I assume that the same thing will happen, but if it doesn't then
that points the finger at IDLE or, possibly, at pythonw.exe. (And
might also give you a workaround).

> I think this might be because I don't specifically close the files
> I'm reading. Except that I'm not quite sure where to put the close.
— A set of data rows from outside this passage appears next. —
theorem kept_dropLink {s0 s : State} {l : Nat} {why : Nat} (hk : Kept s0 s) :
    Kept s0 (State.dropLink s l why) := by
  unfold State.dropLink
  repeat' first
    | with_reducible assumption | with_reducible apply kept_report | with_reducible apply kept_resendFrom | with_reducible apply kept_moveAcks
    | with_reducible apply kept_sweepLinks

theorem kept_beginLink {s0 s : State} {i : Inst} (hk : Kept s0 s) :
    Kept s0 (State.beginLink s i) := by
  unfold State.beginLink
  repeat' first
    | with_reducible assumption
    | (extract_lets +onlyGivenNames x; refine kept_cut (s0 := s0) (a := x) ?_ ?_; subst x; rotate_left; (intro _; clear_value x); rotate_left)
    | (extract_lets +onlyGivenNames x; subst x) | with_reducible apply kept_onInst | with_reducible apply kept_writeExt
    | with_reducible apply kept_sendReady | with_reducible apply kept_takeReady | with_reducible apply kept_ite

theorem kept_row_linkRow {s0 : State} {t : State} {i : Inst} {opc : Nat} (hk : Kept s0 t) :
    Kept s0 ((linkRow opc).effect t i) := by
  unfold linkRow
  repeat' first
    | with_reducible assumption | (extract_lets +onlyGivenNames x; subst x) | with_reducible apply kept_row_TRow_plain
    | with_reducible apply kept_beginLink

theorem kept_execRing {s0 s : State} {c : Fin 64} {w : Long} (hk : Kept s0 s) :
    KeptO s0 (execRing c w s) := by
  unfold execRing
  repeat' first
    | with_reducible assumption | with_reducible apply kept_issueTensor | with_reducible apply kept_row_linkRow | with_reducible intro _ _ _

theorem kept_execSend {s0 s : State} {c : Fin 64} {w : Long} (hk : Kept s0 s) :
    KeptO s0 (execSend c w s) := by
  unfold execSend
  repeat' first
    | with_reducible assumption | with_reducible apply kept_issueTensor | with_reducible apply kept_row_linkRow | with_reducible intro _ _ _

theorem kept_execRecv {s0 s : State} {c : Fin 64} {w : Long} (hk : Kept s0 s) :
    KeptO s0 (execRecv c w s) := by
  unfold execRecv
  repeat' first
    | with_reducible assumption | with_reducible apply kept_issueTensor | with_reducible apply kept_row_linkRow | with_reducible intro _ _ _

theorem kept_onBucket {s0 s : State} {job : Nat} {bkt : Nat} {f : Bucket → Bucket} (hk : Kept s0 s) :
    Kept s0 (State.onBucket s job bkt f) := by
  unfold State.onBucket
  repeat' first
    | with_reducible assumption | with_reducible apply kept_weir

theorem kept_onContrib {s0 s : State} {b : Bucket} {id : Nat} {loc : Bool} {f : Contrib → Contrib} (hk : Kept s0 s) :
    Kept s0 (State.onContrib s b id loc f) := by
  unfold State.onContrib
  repeat' first
    | with_reducible assumption | with_reducible apply kept_onBucket

theorem kept_nack {s0 s : State} {i : Inst} {o : LinkOp} {l : Nat} {id : Nat} {reason : Nat} (hk : Kept s0 s) :
    Kept s0 (State.nack s i o l id reason) := by
  unfold State.nack
  repeat' first
    | with_reducible assumption | with_reducible apply kept_queuePkt | split

theorem kept_badFormat {s0 s : State} {i : Inst} {o : LinkOp} {b : Bucket} {c : Contrib} (hk : Kept s0 s) :
    Kept s0 (State.badFormat s i o b c) := by
  unfold State.badFormat
  repeat' first
    | with_reducible assumption
    | (extract_lets +onlyGivenNames x; refine kept_cut (s0 := s0) (a := x) ?_ ?_; subst x; rotate_left; (intro _; clear_value x); rotate_left)
    | with_reducible apply kept_instFault | with_reducible apply kept_onContrib | with_reducible apply kept_nack | with_reducible apply kept_ite

theorem kept_targetHead {s0 s : State} {i : Inst} {o : LinkOp} {t : Nat} (hk : Kept s0 s) :
    Kept s0 (State.targetHead s i o t).1 := by
  unfold State.targetHead
  repeat' first
    | with_reducible assumption
    | (extract_lets +onlyGivenNames x; refine kept_cut (s0 := s0) (a := x.1) ?_ ?_; subst x; rotate_left; (intro _; clear_value x); rotate_left)
    | with_reducible apply kept_readExt
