theorem kept_tapWrite {s0 s : State} {b : Nat} {t : TapTarget} {v : W32} (hk : Kept s0 s) :
    Kept s0 (State.tapWrite s b t v) := by
  unfold State.tapWrite
  repeat' first
    | with_reducible assumption | with_reducible apply kept_onCo | with_reducible apply kept_onBy | with_reducible apply kept_onSlot | split
    | ((with_reducible intro _ k); exact k) | (with_reducible intro _ _; try beta_reduce) | exact Map.wf_set ‹Bay.canon _› _ _
    | exact Map.wf_set ‹Core.canon _› _ _

theorem kept_millerFaultP {s0 s : State} {cause : Nat} (hk : Kept s0 s) :
    Kept s0 (State.millerFault' s cause) := by
  unfold State.millerFault'
  repeat' first
    | with_reducible assumption
    | ((with_reducible intro _ hq); (show Map.wf 0 (Miller.store _) = true); (repeat first | assumption | (with_reducible apply Map.wf_set) | (with_reducible apply Map.wf_setMany) | split | (show Map.wf 0 (Miller.store (Miller.next _)) = true; unfold Miller.next) | dsimp only); done)
    | (extract_lets +onlyGivenNames x; refine kept_cut (s0 := s0) (a := x) ?_ ?_; subst x; rotate_left; (intro _; clear_value x); rotate_left)
    | (extract_lets +onlyGivenNames x; subst x) | with_reducible apply kept_onMiller | with_reducible apply kept_logErr

theorem kept_millerShort {s0 s : State} {op : Nat} {w : W32} {f : State → Out} (hk : Kept s0 s) (hf : ∀ (x0 : State), Kept s0 x0 → KeptO s0 (f x0)) :
    KeptO s0 (millerShort op w s f) := by
  unfold millerShort
  repeat' first
    | with_reducible assumption | (extract_lets +onlyGivenNames x; subst x) | with_reducible apply hf | with_reducible apply kept_idle
    | with_reducible apply kept_millerFaultP | with_reducible apply keptO_ite | with_reducible apply keptO_next | with_reducible apply keptO_refused

theorem kept_regsOp {s0 s : State} {op : Nat} {x : Exe} {w : W32} {f : Regs → Regs} (hk : Kept s0 s) (hf : Regs.Keeps f) :
    KeptO s0 (regsOp op x w s f) := by
  unfold regsOp
  repeat' first
    | with_reducible assumption
    | ((with_reducible intro _ hq); (show Map.wf 0 (Miller.store _) = true); (repeat first | assumption | (with_reducible apply Map.wf_set) | (with_reducible apply Map.wf_setMany) | split | (show Map.wf 0 (Miller.store (Miller.next _)) = true; unfold Miller.next) | dsimp only); done)
    | with_reducible apply kept_onMiller | with_reducible apply kept_ctxRegs | with_reducible apply kept_millerShort | with_reducible apply keptO_next
    | split | (with_reducible intro _ _; try beta_reduce)

theorem kept_execNop {s0 s : State} {x : Exe} {w : W32} (hk : Kept s0 s) :
    KeptO s0 (execNop x w s) := by
  unfold execNop
  repeat' first
    | with_reducible assumption | with_reducible apply kept_regsOp | exact fun _ h k => ⟨h, k⟩

theorem kept_execAdd {s0 s : State} {x : Exe} {w : W32} (hk : Kept s0 s) :
    KeptO s0 (execAdd x w s) := by
  unfold execAdd
  repeat' first
    | with_reducible assumption | with_reducible apply kept_regsOp | exact Regs.keeps_s

theorem kept_execSub {s0 s : State} {x : Exe} {w : W32} (hk : Kept s0 s) :
    KeptO s0 (execSub x w s) := by
  unfold execSub
  repeat' first
    | with_reducible assumption | with_reducible apply kept_regsOp | exact Regs.keeps_s

theorem kept_execMul {s0 s : State} {x : Exe} {w : W32} (hk : Kept s0 s) :
    KeptO s0 (execMul x w s) := by
  unfold execMul
  repeat' first
    | with_reducible assumption | with_reducible apply kept_regsOp | exact Regs.keeps_s

theorem kept_execAnd {s0 s : State} {x : Exe} {w : W32} (hk : Kept s0 s) :
    KeptO s0 (execAnd x w s) := by
  unfold execAnd
  repeat' first
    | with_reducible assumption | with_reducible apply kept_regsOp | exact Regs.keeps_s

theorem kept_execOr {s0 s : State} {x : Exe} {w : W32} (hk : Kept s0 s) :
    KeptO s0 (execOr x w s) := by
  unfold execOr
  repeat' first
    | with_reducible assumption | with_reducible apply kept_regsOp | exact Regs.keeps_s

theorem kept_execXor {s0 s : State} {x : Exe} {w : W32} (hk : Kept s0 s) :
    KeptO s0 (execXor x w s) := by
  unfold execXor
  repeat' first
    | with_reducible assumption | with_reducible apply kept_regsOp | exact Regs.keeps_s

theorem kept_execShl {s0 s : State} {x : Exe} {w : W32} (hk : Kept s0 s) :
    KeptO s0 (execShl x w s) := by
  unfold execShl
  repeat' first
    | with_reducible assumption | with_reducible apply kept_regsOp | exact Regs.keeps_s

theorem kept_execShr {s0 s : State} {x : Exe} {w : W32} (hk : Kept s0 s) :
    KeptO s0 (execShr x w s) := by
  unfold execShr
  repeat' first
    | with_reducible assumption | with_reducible apply kept_regsOp | exact Regs.keeps_s

theorem kept_execSra {s0 s : State} {x : Exe} {w : W32} (hk : Kept s0 s) :
    KeptO s0 (execSra x w s) := by
  unfold execSra
  repeat' first
    | with_reducible assumption | with_reducible apply kept_regsOp | exact Regs.keeps_s

theorem kept_execAddi {s0 s : State} {x : Exe} {w : W32} (hk : Kept s0 s) :
    KeptO s0 (execAddi x w s) := by
  unfold execAddi
  repeat' first
    | with_reducible assumption | with_reducible apply kept_regsOp | exact Regs.keeps_s

theorem kept_execShli {s0 s : State} {x : Exe} {w : W32} (hk : Kept s0 s) :
    KeptO s0 (execShli x w s) := by
  unfold execShli
  repeat' first
    | with_reducible assumption | with_reducible apply kept_regsOp | exact Regs.keeps_s

theorem kept_execCmp {s0 s : State} {x : Exe} {w : W32} (hk : Kept s0 s) :
    KeptO s0 (execCmp x w s) := by
  unfold execCmp
  repeat' first
    | with_reducible assumption | with_reducible apply kept_regsOp | exact Regs.keeps_p

theorem kept_execPlog {s0 s : State} {x : Exe} {w : W32} (hk : Kept s0 s) :
    KeptO s0 (execPlog x w s) := by
  unfold execPlog
  repeat' first
    | with_reducible assumption | with_reducible apply kept_regsOp | exact Regs.keeps_p

theorem kept_ctxBranch {s0 s : State} {c : Nat} {w : W32} (hk : Kept s0 s) :
    Kept s0 (ctxBranch c w s) := by
  unfold ctxBranch
  repeat' first
    | with_reducible exact kc.adv _ | exact kc.same rfl | with_reducible assumption | (extract_lets +onlyGivenNames x; subst x)
    | with_reducible refine kept_onCx ?_ fun kc => ?_ | with_reducible apply kept_faultScalar | with_reducible apply kept_ite | split

theorem kept_execBr {s0 s : State} {x : Exe} {w : W32} (hk : Kept s0 s) :
    KeptO s0 (execBr x w s) := by
  unfold execBr
  repeat' first
    | with_reducible assumption
    | ((with_reducible intro _ hq); (show Map.wf 0 (Miller.store _) = true); (repeat first | assumption | (with_reducible apply Map.wf_set) | (with_reducible apply Map.wf_setMany) | split | (show Map.wf 0 (Miller.store (Miller.next _)) = true; unfold Miller.next) | dsimp only); done)
    | with_reducible apply kept_onMiller | with_reducible apply kept_ctxShort | with_reducible apply kept_millerShort
    | with_reducible apply kept_ctxBranch | with_reducible apply keptO_next | split | (with_reducible intro _ _; try beta_reduce)

theorem kept_ctxAccess {s0 s : State} {op : Nat} {c : Nat} {w : W32} {off : Int} {al : Nat} {f : State → Nat → State} (hk : Kept s0 s) (hf : ∀ (x0 : State) (x1 : Nat), Kept s0 x0 → Kept s0 (f x0 x1)) :
    KeptO s0 (ctxAccess op c w s off al f) := by
  unfold ctxAccess
  repeat' first
    | with_reducible assumption | with_reducible apply hf | with_reducible apply kept_refuseScalar | with_reducible apply kept_ctxShort
    | with_reducible apply keptO_ite | with_reducible apply keptO_next | split | (with_reducible intro _ _; try beta_reduce)

theorem kept_millerAccess {s0 s : State} {op : Nat} {w : W32} {f : State → Nat → State} (hk : Kept s0 s) (hf : ∀ (x0 : State) (x1 : Nat), Kept s0 x0 → Kept s0 (f x0 x1)) :
    KeptO s0 (millerAccess op w s f) := by
  unfold millerAccess
  repeat' first
    | with_reducible assumption | (extract_lets +onlyGivenNames x; subst x) | with_reducible apply hf | with_reducible apply kept_millerFaultP
    | with_reducible apply kept_millerShort | with_reducible apply keptO_ite | with_reducible apply keptO_next
    | (with_reducible intro _ _; try beta_reduce)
On this note, it's worth learning about context managers. Or, rather,
the fact that files can be context-managed. That means that you can
open a file using the with ...: construct and it will automatically
close:

<code>

with open ("blah.csv", "wb") as f:
   f.write ("blah")

# at this point f will have been closed

</code>

> 1) During the self.string here:
>
> class ReviewFile: # In our movie corpus, each movie is one text file.
> That means that each text file has some "info" about the movie
> (genre, director, name, etc), followed by a bunch of reviews. This
> class extracts the relevant information about the movie, which is
> then attached to review-specific information. def __init__(self,
> filename): self.filename = filename self.string =
> codecs.open(filename, "r", "utf8").read() self.info =
> self.get_fields(self.get_field(self.string, "info")[0])
> review_strings = self.get_field(self.string, "review") review_dicts =
> map(self.get_fields, review_strings) self.reviews = map(Review,
> review_dicts)

So that could become:

<code>
with codecs.open (filename, "r", "utf8") as f:
   self.string = f.read ()

</code>

>
> 2) Maybe here? def reviewFile ( file, args): for file in
> glob.iglob("*.txt"): print "  Reviewing...." + file rf =
> ReviewFile(file)

Here, with that many files, I'd strongly recommend using the
FindFilesIterator exposed in the win32file module of the pywin32
extensions. glob.iglob simply does a glob (creating a moderately
large in-memory list) whose iterator it then returns. The
FindFilesIterator actually calls underlying Windows code to
iterate lazily over the files in the directory.

>
> 3) Or maybe here?
>
> def reviewDirectory ( args, dirname, filenames ): print
> 'Directory',dirname for fileName in filenames: reviewFile(
> dirname+'/'+fileName, args ) def
> main(top_level_dir,csv_out_file_name): csv_out_file  =
> open(str(csv_out_file_name), "wb") writer = csv.writer(csv_out_file,
> delimiter=',') os.path.walk(top_level_dir, reviewDirectory, writer )
> main(".","output.csv")

Again, here, you might use:

<code>
with open (str (csv_out_file_name), "wb") as csv_out_file:
   writer = csv.writer (csv_out_file, delimiter=",")

</code>

I'm fairly sure that the default delimiter is already "," so you
shouldn't need that, and I'm not sure where csv_out_file_name
is coming from but you almost certainly don't need to convert it
explicitly to a string.

Note, also, that the os.walk (*not* os.path.walk) function is often
an easier fit since it iterates lazily over directories, yielding a
(dirpath, dirnames, filenames) 3-tuple which you can then act upon.
However, you may prefer the callback style of the older os.path.walk.

TJG